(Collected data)
————

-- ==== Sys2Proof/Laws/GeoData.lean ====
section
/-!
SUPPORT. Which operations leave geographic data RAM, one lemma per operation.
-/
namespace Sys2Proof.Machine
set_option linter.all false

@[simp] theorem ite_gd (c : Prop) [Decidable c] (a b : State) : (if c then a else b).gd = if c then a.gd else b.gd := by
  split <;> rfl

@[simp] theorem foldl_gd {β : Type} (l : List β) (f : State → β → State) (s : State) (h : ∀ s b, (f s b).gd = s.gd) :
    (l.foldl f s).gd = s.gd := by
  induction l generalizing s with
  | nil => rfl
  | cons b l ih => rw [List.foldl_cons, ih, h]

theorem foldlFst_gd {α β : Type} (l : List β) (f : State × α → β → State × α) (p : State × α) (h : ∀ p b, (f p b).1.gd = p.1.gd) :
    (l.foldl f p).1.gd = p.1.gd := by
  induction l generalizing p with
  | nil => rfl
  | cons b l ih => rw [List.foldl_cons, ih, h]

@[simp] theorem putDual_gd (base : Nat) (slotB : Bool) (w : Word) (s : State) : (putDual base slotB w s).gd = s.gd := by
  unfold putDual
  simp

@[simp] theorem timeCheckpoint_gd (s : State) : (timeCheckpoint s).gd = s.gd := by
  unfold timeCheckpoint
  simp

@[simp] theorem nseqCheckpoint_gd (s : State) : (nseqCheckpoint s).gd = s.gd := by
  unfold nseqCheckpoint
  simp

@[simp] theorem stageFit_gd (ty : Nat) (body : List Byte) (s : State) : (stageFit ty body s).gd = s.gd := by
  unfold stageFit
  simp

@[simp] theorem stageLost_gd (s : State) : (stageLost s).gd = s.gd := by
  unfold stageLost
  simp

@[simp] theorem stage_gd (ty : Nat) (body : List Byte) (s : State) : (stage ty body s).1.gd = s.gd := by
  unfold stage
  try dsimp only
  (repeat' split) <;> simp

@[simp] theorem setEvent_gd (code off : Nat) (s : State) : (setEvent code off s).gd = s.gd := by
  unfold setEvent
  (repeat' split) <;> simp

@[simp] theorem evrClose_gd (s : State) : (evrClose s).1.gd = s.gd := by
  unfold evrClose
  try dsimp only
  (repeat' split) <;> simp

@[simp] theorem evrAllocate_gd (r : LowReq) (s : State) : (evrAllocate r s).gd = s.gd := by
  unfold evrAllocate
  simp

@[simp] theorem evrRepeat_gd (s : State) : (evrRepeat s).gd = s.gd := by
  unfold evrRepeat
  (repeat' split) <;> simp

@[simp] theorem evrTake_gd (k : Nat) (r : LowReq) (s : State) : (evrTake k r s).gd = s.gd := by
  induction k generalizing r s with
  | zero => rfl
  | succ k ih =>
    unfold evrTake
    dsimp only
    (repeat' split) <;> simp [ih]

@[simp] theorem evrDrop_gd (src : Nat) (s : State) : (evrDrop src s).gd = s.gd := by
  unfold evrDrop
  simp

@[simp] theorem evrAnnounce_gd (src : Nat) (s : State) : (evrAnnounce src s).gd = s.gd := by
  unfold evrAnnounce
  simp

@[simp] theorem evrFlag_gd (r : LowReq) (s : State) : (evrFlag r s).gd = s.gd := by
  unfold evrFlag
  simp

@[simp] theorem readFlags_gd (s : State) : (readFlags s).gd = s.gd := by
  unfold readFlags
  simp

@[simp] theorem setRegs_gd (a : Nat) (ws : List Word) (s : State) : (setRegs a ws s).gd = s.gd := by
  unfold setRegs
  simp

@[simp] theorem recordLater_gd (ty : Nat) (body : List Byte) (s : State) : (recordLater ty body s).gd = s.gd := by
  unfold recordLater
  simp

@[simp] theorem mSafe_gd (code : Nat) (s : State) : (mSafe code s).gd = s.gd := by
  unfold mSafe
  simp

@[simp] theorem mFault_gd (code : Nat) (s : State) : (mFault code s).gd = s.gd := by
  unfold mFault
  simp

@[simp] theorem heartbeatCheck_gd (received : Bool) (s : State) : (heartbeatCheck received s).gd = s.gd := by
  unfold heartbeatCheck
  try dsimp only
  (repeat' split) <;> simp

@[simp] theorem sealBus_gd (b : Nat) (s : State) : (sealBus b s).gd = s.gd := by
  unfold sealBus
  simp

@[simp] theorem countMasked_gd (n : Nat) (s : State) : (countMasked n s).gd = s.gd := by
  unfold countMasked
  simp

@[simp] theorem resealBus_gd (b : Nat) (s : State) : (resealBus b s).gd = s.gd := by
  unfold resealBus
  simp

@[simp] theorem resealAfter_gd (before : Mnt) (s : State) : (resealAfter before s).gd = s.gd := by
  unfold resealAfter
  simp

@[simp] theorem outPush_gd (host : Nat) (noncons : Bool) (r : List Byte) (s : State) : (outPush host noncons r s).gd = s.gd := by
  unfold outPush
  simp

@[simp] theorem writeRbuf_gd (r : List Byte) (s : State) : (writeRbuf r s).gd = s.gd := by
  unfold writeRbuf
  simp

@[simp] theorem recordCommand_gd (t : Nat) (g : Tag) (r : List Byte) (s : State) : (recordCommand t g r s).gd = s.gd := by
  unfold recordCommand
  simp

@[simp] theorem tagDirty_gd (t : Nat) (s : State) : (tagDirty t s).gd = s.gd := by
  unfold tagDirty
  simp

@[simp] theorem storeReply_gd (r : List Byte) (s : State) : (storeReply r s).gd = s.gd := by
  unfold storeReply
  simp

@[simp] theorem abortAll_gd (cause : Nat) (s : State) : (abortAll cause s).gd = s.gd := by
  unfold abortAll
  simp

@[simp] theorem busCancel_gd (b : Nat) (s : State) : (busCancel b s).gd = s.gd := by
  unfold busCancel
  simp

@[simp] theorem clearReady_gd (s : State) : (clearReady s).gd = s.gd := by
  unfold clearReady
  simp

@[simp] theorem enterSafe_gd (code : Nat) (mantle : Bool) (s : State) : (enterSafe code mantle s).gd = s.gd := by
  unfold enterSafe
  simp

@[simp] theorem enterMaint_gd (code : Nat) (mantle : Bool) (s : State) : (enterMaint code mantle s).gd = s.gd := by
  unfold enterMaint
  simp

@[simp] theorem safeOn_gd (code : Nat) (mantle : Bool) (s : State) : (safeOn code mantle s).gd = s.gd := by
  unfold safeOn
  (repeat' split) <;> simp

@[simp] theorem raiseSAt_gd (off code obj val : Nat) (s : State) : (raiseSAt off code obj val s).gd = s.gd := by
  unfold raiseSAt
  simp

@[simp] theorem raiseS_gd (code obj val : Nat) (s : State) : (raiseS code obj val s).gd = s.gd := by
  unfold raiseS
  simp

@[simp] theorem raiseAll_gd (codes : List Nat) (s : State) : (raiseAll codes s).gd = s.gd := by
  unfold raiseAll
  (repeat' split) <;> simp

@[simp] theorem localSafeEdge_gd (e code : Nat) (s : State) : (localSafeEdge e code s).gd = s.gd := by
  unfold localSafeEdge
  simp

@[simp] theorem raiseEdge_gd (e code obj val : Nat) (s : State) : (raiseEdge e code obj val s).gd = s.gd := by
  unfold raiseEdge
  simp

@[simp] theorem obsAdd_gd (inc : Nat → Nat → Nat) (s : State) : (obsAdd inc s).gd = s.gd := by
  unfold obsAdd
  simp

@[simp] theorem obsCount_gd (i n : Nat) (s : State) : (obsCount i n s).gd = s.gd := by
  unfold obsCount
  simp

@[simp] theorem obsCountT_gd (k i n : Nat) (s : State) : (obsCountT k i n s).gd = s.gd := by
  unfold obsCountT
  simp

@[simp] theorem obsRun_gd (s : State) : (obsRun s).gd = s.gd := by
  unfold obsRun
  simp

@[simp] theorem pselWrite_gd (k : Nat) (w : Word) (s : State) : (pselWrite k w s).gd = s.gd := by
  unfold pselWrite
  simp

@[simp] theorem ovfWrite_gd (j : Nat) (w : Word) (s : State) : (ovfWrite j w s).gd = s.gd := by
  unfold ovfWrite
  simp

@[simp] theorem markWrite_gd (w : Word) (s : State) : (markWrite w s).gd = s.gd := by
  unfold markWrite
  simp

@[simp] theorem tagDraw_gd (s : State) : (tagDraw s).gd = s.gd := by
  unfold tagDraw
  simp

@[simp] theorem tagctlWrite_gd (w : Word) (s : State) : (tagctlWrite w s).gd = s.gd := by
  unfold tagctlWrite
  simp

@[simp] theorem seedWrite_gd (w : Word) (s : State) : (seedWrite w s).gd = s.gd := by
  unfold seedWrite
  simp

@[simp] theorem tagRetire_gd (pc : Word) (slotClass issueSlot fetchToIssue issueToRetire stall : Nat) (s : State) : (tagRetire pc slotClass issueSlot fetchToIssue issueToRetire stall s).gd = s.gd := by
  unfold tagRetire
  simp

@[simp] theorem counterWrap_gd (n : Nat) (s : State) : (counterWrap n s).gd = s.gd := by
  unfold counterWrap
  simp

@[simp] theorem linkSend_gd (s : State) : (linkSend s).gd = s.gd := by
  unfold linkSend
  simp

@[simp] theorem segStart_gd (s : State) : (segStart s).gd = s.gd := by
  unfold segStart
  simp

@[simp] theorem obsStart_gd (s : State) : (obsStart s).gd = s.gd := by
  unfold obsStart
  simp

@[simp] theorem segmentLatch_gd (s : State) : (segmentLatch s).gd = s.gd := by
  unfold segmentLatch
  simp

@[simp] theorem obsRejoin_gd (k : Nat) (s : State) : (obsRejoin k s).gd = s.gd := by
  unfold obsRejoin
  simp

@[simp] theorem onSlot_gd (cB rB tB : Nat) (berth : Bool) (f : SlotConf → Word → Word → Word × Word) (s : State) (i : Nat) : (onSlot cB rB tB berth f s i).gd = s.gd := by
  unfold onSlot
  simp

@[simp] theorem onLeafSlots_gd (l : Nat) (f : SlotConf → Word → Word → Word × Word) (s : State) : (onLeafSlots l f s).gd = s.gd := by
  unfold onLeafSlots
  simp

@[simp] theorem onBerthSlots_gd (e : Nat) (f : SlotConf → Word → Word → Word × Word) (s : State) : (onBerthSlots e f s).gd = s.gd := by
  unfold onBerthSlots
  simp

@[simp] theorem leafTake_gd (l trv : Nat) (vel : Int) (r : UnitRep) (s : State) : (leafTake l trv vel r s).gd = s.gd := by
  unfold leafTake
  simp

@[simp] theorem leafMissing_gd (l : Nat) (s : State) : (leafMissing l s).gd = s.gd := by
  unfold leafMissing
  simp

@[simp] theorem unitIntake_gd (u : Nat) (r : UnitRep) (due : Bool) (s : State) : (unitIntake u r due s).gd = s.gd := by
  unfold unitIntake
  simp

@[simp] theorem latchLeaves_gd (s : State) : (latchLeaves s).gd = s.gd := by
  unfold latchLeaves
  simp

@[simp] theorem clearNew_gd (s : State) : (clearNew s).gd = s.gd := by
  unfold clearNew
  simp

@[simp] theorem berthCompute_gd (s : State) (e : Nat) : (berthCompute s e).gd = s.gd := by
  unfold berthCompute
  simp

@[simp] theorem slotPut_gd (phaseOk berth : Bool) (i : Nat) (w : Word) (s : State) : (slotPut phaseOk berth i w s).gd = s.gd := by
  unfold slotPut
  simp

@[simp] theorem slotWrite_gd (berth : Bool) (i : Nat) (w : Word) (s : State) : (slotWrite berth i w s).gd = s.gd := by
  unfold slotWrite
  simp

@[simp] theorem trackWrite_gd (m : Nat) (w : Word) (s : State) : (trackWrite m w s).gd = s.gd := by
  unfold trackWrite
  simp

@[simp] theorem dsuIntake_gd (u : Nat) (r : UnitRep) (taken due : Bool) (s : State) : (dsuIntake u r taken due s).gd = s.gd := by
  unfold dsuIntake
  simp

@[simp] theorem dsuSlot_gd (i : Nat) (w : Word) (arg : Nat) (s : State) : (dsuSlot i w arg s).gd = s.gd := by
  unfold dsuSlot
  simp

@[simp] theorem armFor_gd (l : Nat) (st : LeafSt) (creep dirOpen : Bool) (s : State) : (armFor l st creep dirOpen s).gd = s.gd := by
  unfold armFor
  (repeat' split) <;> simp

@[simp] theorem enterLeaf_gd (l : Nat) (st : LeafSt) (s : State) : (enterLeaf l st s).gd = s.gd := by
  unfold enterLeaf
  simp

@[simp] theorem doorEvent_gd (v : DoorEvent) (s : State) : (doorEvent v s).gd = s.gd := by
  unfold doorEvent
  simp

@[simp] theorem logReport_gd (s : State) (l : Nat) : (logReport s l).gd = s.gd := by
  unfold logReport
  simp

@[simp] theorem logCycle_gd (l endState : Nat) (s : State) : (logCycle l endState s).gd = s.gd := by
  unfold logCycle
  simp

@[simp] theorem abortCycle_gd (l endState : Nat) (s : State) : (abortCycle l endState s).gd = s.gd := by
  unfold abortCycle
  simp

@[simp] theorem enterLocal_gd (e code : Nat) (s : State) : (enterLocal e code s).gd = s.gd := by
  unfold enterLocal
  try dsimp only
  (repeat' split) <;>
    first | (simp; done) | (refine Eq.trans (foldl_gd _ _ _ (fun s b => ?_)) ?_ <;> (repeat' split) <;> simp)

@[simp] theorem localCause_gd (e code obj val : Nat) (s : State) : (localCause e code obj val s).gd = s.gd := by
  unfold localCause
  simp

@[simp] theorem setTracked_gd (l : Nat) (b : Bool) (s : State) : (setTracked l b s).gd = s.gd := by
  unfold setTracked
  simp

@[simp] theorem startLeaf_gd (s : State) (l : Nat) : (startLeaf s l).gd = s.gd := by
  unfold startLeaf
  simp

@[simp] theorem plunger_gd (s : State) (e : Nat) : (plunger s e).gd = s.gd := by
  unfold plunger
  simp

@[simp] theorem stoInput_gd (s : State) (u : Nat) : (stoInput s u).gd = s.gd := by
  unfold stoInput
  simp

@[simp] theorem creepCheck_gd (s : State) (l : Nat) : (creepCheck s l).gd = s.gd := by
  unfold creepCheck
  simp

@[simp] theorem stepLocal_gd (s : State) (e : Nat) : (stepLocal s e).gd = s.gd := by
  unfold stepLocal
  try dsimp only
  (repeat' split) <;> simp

————

- **Task statement**: Whenever a line above contains "creepCheck", copy that line.

- **Expected output**:
@[simp] theorem creepCheck_gd (s : State) (l : Nat) : (creepCheck s l).gd = s.gd := by
  unfold creepCheck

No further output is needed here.